** Opening The data block **
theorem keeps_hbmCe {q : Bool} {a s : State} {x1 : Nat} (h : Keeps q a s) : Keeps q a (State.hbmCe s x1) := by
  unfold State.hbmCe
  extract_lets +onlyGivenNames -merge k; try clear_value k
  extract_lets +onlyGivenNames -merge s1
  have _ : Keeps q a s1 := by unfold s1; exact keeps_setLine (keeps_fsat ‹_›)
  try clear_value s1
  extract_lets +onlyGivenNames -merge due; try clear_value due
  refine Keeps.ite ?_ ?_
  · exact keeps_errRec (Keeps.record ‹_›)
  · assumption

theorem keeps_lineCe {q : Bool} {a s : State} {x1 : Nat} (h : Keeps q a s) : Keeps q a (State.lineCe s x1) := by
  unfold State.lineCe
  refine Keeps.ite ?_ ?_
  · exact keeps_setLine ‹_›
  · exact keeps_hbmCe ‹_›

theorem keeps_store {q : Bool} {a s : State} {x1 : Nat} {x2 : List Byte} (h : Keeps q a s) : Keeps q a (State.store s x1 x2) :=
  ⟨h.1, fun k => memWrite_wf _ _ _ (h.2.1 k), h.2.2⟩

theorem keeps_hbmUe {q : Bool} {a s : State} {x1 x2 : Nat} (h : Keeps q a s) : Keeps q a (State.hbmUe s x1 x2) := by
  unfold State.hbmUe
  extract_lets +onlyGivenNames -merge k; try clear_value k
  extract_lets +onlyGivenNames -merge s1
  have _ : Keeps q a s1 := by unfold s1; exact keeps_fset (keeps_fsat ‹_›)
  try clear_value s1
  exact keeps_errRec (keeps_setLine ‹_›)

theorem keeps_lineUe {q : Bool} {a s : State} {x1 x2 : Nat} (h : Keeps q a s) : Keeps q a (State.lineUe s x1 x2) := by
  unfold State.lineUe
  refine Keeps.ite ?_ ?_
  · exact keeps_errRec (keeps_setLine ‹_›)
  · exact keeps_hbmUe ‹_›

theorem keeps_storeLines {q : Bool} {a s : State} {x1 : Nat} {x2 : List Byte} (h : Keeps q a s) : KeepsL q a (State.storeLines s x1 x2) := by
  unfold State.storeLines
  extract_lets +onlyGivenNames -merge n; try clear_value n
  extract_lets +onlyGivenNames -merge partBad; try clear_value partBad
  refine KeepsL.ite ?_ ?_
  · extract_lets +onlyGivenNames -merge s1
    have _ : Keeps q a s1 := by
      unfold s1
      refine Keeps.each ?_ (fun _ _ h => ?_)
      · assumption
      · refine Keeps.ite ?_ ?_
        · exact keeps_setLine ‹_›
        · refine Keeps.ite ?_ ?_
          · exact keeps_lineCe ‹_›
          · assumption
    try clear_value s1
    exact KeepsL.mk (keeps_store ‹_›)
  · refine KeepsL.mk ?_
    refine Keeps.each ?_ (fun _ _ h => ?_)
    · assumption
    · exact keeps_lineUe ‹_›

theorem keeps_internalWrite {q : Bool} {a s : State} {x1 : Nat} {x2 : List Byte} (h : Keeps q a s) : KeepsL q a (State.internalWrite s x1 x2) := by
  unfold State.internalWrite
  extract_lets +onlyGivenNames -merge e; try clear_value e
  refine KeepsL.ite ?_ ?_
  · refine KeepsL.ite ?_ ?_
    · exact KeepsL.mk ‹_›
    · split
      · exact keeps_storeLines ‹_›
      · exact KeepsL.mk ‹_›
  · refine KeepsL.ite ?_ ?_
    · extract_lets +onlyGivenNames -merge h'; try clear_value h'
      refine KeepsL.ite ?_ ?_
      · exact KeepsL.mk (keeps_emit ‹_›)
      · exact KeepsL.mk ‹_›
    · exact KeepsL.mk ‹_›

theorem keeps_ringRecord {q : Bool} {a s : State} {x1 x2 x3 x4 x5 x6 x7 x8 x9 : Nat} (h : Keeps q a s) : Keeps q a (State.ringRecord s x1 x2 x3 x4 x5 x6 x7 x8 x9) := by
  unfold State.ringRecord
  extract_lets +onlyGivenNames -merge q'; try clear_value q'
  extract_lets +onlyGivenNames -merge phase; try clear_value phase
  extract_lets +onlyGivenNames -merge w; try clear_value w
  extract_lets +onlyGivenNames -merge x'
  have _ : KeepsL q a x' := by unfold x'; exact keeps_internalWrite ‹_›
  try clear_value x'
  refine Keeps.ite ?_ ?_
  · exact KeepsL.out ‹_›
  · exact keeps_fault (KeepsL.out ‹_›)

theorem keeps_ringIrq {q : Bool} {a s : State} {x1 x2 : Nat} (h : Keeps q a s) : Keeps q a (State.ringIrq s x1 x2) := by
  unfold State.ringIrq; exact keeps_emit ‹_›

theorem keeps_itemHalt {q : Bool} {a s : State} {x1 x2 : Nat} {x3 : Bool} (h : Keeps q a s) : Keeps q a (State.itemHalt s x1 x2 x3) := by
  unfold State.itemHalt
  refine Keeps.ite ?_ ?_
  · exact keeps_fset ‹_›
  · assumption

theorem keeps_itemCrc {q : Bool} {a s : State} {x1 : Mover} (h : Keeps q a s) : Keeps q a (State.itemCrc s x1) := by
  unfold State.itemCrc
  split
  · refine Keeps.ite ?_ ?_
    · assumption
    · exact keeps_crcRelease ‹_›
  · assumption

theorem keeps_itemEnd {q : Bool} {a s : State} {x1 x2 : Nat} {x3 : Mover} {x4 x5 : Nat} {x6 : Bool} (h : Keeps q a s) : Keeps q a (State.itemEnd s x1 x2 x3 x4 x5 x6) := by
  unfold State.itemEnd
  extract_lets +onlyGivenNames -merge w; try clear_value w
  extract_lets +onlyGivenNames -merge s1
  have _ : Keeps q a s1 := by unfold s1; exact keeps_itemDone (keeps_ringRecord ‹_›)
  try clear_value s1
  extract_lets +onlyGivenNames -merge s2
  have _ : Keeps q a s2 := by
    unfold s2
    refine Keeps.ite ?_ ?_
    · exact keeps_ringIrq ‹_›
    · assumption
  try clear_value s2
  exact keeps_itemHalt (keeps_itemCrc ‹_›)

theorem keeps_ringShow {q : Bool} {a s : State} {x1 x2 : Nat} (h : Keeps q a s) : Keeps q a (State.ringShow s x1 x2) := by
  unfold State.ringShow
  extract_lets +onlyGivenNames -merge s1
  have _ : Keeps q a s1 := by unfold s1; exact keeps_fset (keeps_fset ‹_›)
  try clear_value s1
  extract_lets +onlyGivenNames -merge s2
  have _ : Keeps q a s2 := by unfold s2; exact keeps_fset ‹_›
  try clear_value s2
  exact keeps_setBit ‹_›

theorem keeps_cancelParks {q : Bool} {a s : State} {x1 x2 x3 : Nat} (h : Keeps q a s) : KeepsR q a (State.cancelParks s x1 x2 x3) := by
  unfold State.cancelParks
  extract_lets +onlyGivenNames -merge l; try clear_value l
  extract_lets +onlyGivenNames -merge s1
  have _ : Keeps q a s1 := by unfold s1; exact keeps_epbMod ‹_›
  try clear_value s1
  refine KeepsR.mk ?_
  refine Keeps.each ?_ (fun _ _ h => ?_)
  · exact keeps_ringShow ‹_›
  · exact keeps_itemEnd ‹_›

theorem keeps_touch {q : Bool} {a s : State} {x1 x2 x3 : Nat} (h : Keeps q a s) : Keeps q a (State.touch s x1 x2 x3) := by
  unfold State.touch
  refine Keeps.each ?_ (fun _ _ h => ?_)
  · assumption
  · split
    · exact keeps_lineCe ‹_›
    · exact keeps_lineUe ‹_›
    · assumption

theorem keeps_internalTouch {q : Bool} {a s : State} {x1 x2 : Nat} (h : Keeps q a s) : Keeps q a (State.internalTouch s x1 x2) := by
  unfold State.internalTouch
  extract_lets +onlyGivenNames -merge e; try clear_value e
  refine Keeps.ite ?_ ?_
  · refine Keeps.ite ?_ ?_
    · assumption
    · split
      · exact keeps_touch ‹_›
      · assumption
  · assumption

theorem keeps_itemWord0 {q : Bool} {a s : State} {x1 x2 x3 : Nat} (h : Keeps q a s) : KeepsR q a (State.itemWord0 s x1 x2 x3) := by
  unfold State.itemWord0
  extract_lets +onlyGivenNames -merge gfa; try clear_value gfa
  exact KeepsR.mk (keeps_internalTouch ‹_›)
** Closing The data block **
** Opening The data block **
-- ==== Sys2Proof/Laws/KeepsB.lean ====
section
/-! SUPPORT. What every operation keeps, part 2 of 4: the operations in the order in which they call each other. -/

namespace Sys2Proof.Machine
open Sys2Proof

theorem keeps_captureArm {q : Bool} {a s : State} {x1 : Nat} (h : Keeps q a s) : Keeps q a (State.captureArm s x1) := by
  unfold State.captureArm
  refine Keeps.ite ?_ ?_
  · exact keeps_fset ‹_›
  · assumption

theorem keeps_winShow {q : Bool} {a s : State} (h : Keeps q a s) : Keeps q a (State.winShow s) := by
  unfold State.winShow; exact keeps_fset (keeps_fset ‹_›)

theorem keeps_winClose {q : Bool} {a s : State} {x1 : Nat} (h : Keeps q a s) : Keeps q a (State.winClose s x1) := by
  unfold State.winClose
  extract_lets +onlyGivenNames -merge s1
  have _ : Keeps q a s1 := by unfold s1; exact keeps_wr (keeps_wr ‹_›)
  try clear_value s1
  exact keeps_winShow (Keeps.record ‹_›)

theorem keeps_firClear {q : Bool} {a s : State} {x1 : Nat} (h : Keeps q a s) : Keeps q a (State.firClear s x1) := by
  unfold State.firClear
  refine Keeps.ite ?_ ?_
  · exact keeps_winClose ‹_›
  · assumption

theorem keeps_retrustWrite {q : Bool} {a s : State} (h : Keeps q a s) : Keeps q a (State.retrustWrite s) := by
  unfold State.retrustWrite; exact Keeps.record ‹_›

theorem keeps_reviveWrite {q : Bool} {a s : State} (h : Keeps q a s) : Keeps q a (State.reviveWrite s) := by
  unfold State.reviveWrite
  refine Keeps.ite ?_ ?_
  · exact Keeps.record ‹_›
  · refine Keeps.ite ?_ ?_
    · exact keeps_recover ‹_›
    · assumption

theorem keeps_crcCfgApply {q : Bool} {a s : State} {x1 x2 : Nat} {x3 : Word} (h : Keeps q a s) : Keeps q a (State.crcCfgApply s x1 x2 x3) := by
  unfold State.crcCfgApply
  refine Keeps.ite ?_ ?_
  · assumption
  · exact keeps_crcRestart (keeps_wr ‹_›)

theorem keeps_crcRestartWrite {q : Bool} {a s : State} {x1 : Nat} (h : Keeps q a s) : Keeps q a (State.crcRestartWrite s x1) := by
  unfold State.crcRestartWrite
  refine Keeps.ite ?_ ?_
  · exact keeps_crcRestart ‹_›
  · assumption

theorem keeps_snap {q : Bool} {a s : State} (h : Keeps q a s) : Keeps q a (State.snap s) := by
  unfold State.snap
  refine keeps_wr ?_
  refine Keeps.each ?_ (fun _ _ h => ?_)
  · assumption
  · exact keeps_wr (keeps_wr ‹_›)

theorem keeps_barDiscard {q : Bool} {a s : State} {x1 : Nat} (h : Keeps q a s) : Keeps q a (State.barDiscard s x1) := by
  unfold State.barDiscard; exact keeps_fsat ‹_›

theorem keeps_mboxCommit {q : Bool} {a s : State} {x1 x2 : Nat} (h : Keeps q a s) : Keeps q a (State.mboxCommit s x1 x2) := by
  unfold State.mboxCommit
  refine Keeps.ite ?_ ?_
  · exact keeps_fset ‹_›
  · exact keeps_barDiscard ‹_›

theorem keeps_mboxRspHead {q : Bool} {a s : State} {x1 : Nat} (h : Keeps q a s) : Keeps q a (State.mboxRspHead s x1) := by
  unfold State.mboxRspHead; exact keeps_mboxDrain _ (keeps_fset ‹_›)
** Closing The data block **
▶ **Goal of the exercise**: Out of the entries above, write out only the lines between the line holding "(State.ringShow s x1 x2) := by" and the line holding "exact keeps_setBit ‹_›", inclusive, each exactly as given.

▶ **Response area**:
theorem keeps_ringShow {q : Bool} {a s : State} {x1 x2 : Nat} (h : Keeps q a s) : Keeps q a (State.ringShow s x1 x2) := by
  unfold State.ringShow
  extract_lets +onlyGivenNames -merge s1
  have _ : Keeps q a s1 := by unfold s1; exact keeps_fset (keeps_fset ‹_›)
  try clear_value s1
  extract_lets +onlyGivenNames -merge s2
  have _ : Keeps q a s2 := by unfold s2; exact keeps_fset ‹_›
  try clear_value s2
  exact keeps_setBit ‹_›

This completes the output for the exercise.